Familial Hypercholesterolaemia (FH) is a relatively common inherited cause of premature coronary artery disease, transmitted in an autosomal dominant pattern. It is an inherited lipid disorder, where, if left untreated, men have a 50% risk of developing coronary heart disease (CHD) by age 50, while women have a 30% risk by age 60.

This condition is prevalent in certain populations, including Ashkenazi Jews from South Africa, Christian Lebanese, and Dutch Afrikaaners, due to a genetic founder effect. In Australia, it is estimated that around 45,000 people have FH, yet fewer than 10% have been formally diagnosed.

Before confirming a phenotypic diagnosis of FH, it is essential to exclude secondary causes of hypercholesterolaemia, such as:

• Hypothyroidism
• Nephrosis
• Cholestasis
• Steroid use

When to consider familial hypercholesterolaemia:

FH should be suspected in adults with:

• A total cholesterol level of ≥7.5 mmol/L, or
• LDL-C ≥5.0 mmol/L, or
• A personal or family history of premature coronary heart disease.

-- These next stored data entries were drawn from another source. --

-- ==== Sys2Proof/Machine/Forward.lean ====
section
/-! DEFINITION. The switch of chapter 07: classification, lookups, the destination decision, learning, aging, flushes and
the host's access to its tables. -/

namespace Sys2Proof.Machine

/-- Byte i of a frame; a byte beyond its end reads 0 (R120). [Log 132: DEDUCED] -/
def fbyte (bs : List Byte) (i : Nat) : Nat := ((bs[i]?).getD 0).toNat

/-- A big-endian field of a frame. -/
def fbe (bs : List Byte) (off len : Nat) : Nat := (List.range len).foldl (fun a i => a * 256 + fbyte bs (off + i)) 0

/-- Destination MAC address, first octet in [47:40]. -/
def dmac (bs : List Byte) : Nat := fbe bs 0 6

/-- Source MAC address. -/
def smac (bs : List Byte) : Nat := fbe bs 6 6

/-- Multicast bit of a MAC address. -/
def macMulti (m : Nat) : Bool := (m / 2 ^ 40).testBit 0

/-- The broadcast MAC address. -/
def macBcast : Nat := 2 ^ 48 - 1

/-- Offset of the EtherType after at most n VLAN tags, from an offset. [Log 46: PRESUMED] -/
def tagsEnd (bs : List Byte) : Nat → Nat → Nat
  | 0, o => o
  | n + 1, o => if fbe bs o 2 = 0x8100 then tagsEnd bs n (o + 4) else o

/-- Offset of the EtherType of a frame after any VLAN tags (R117): a frame holds fewer tags than a quarter of its bytes. -/
def etherOff (bs : List Byte) : Nat := tagsEnd bs (bs.length / 4 + 1) 12

/-- L3 code of R118 for an EtherType: a value below 0x0600 is a length, not a type. [Log 46: PRESUMED] -/
def l3Code (et : Nat) : Nat := if et = 0x0800 then 1 else if et = 0x86DD then 2 else if et < 0x0600 then 0 else 3

/-- L4 code of R118 for an IP protocol number, the number 59 (no next header) among the others. [Log 128: DEDUCED] -/
def l4Code (proto : Nat) : Nat :=
  match proto with
  | 17 => 1 | 6 => 2 | 1 => 3 | 58 => 3 | _ => 4

/-- Protocol and offset of the layer-4 header behind IPv6 extension headers: a packet holds fewer of them than an eighth of its bytes.
[Log 46: PRESUMED] -/
def ip6Next (bs : List Byte) : Nat → Nat → Nat → Nat × Nat
  | 0, p, o => (p, o)
  | n + 1, p, o =>
    if p = 0 ∨ p = 43 ∨ p = 60 then ip6Next bs n (fbyte bs o) (o + 8 * (fbyte bs (o + 1) + 1))
    else if p = 44 then ip6Next bs n (fbyte bs o) (o + 8)
    else if p = 51 then ip6Next bs n (fbyte bs o) (o + 4 * (fbyte bs (o + 1) + 2))
    else (p, o)

/-- Protocol and layer-4 offset of a frame with an L3 code and offset. [Log 46: PRESUMED] -/
def l4Find (bs : List Byte) (l3 o : Nat) : Nat × Nat :=
  match l3 with
  | 1 => (l4Code (fbyte bs (o + 9)), o + 4 * (fbyte bs o % 16))
  | 2 => let p := ip6Next bs (bs.length / 8 + 1) (fbyte bs (o + 6)) (o + 40); (l4Code p.1, p.2)
  | _ => (0, 0)

/-- DSCP of a frame; 0 where L3 is neither IPv4 nor IPv6 (R118). -/
def dscpOf (bs : List Byte) (l3 o : Nat) : Nat :=
  match l3 with
  | 1 => fbyte bs (o + 1) / 4
  | 2 => (fbyte bs o % 16 * 16 + fbyte bs (o + 1) / 16) / 4
  | _ => 0

/-- A direct table word without its parity bits, and whether its parity is good (R190). -/
def tblRead (s : State) (t i : Nat) : Nat × Bool :=
  let x := SMap.getD s.fwd.tbl (t * 65536 + i) 0
  if t = 3 then (x % 2 ^ 32, x / 2 ^ 32 == parity 32 x) else (x % 2 ^ 64, x / 2 ^ 64 == adParity x)

/-- The state with a direct table word written, parity computed by the device (R190, R223). -/
def tblWrite (s : State) (t i v : Nat) : State :=
  let x := if t = 3 then v % 2 ^ 32 + parity 32 v * 2 ^ 32 else v % 2 ^ 64 + adParity v * 2 ^ 64
  s.setFwd { s.fwd with tbl := SMap.putD 0 s.fwd.tbl (t * 65536 + i) x }

/-- Entries of a direct table (R190). -/
def tblSize (t : Nat) : Nat :=
  match t with
  | 0 => 4096 | 1 => 1024 | 2 => 65536 | _ => 16384
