/-- The delay of a strip over block b, whose first sample has index base (R305, R306). [Log 68: DEDUCED] -/
def delayStep (dmax j base : Nat) (st : StripSt) (x : List Int) : List Int × StripSt :=
  if dmax = 0 then (x, st)
  else
    let st0 := match st.fade, st.next with
      | none, some d => { st with fade := some (d, 0), next := none }
      | _, _ => st
    x.foldl (fun (a : List Int × StripSt) v =>
      let r := delaySample dmax j a.2 v
      (a.1 ++ [r.1], r.2)) ([], { st0 with upTo := base })

/-- Samples of a delay line whose pool word is bad read zero (R308). [Log 11: DESIGN CHOICE] -/
def poolUpsets (up : List StripUpset) (s : State) (n : Nat) : State :=
  up.foldl (fun t u => match u with
    | .pool w m age =>
      if m = n then
        let st := stripSt t n
        stripPerr (setStrip t n { st with line := st.line.set age 0 }) n 5 w
      else t
    | _ => t) s

/-- A descriptor with a long line (R305). -/
def isLong (d : List Word) : Bool := stEn d && decide (2048 < stDmax d)

/-- The number j of a strip's long line (R307): long lines are numbered in ascending strip index. -/
def lineNumber (s : State) (n : Nat) : Nat := (s.strp.desc.filter (fun e => decide (e.1 < n) && isLong e.2)).length

/-- The unit of the deep store that holds place k of the ring of strip n's line (R305, R491). -/
def lineUnit (s : State) (n dmax k : Nat) : Nat :=
  let r := item s (declKey 3 0)
  bits r 13 0 * 32768 + Config.lineUnit n dmax (k % (longRing dmax / 8)) % max 1 (bits r 29 16 * 32768)

/-- Sample s of the device completes a unit of line j (R307). -/
def completesUnit (j s : Nat) : Bool := (s + j) % 8 == 7

/-- The units that strip n's long line writes in block b, from its line as it stands after the block (R305, R307).
[Log 68: DEDUCED, 136: DESIGN CHOICE] -/
def lineWrites (b n : Nat) (s : State) : State :=
  let d := stripDesc s n
  if !isLong d || !dstServes s then s
  else
    let j := lineNumber s n
    let top := b * nSamples s + nSamples s - 1
    (List.range (nSamples s)).foldl (fun t i =>
      let k := b * nSamples s + i
      if completesUnit j k then
        let u := lineUnitOf j k
        writeUnit t (lineUnit t n (stDmax d) u) 0 (unitBytes (lineFetch j top u (stripSt t n).line))
      else t) s

/-- The unit of strip n's long line whose newest sample is `age` samples old, where that sample completes one (R307). -/
def agedUnit (s : State) (n age : Nat) : Option Nat :=
  let j := lineNumber s n
  let top := (stripSt s n).upTo
  if isLong (stripDesc s n) && decide (age < top) && completesUnit j (top - 1 - age) then some (lineUnitOf j (top - 1 - age)) else none

/-- A unit of a strip's line is heard as silence until the tap has left it (R498, R499). -/
def muteUnit (s : State) (n u : Nat) : State :=
  let st := stripSt s n
  setStrip s n { st with ahead := (u, List.replicate 8 0) :: st.ahead }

Types of Familial Hypercholesterolaemia:

1. Heterozygous Familial Hypercholesterolaemia (HeFH):
   • Autosomal dominant disorder with high phenotypic penetrance, affecting approximately 1 in 250 people worldwide.
   • It is recognized as a major public health concern, with 50% of first-degree relatives also likely to have the condition.
   • Around 30% of individuals with HeFH have elevated lipoprotein(a) levels.
   • Mutations in genes such as APOB and PCSK9 can also cause dominant forms of FH, leading to markedly elevated LDL-C due to defective LDL receptor function in liver cells, resulting in premature cardiovascular disease (CVD) and, if untreated, death.
2. Homozygous Familial Hypercholesterolaemia (HoFH):
   • A more severe condition, affecting 1 in 300,000 people.
   • It occurs when two HeFH carriers have offspring, with a 25% chance of the child inheriting the homozygous form.
   • Children with HoFH present with extremely elevated LDL-C from birth and rarely survive beyond their teenage years without aggressive treatment starting in infancy.
3. Elevated Lipoprotein(a):
   • Lipoprotein(a) is a dominantly inherited disorder affecting about 20% of the population, characterized by the accumulation of lipoprotein(a) particles in plasma.
   • A high level (>50 mg/dL) increases the risk of coronary artery disease, peripheral artery disease, calcific aortic stenosis, and strokes.
   • Testing for lipoprotein(a) is not covered by the Medical Benefits Schedule in Australia and is typically performed by lipid specialists, particularly when there is a family history of heart disease.
   • Currently, there is no specific treatment available, though lipoprotein(a) apheresis is sometimes used. RNA-based therapies targeting the overproduction of apolipoprotein(a) are under investigation.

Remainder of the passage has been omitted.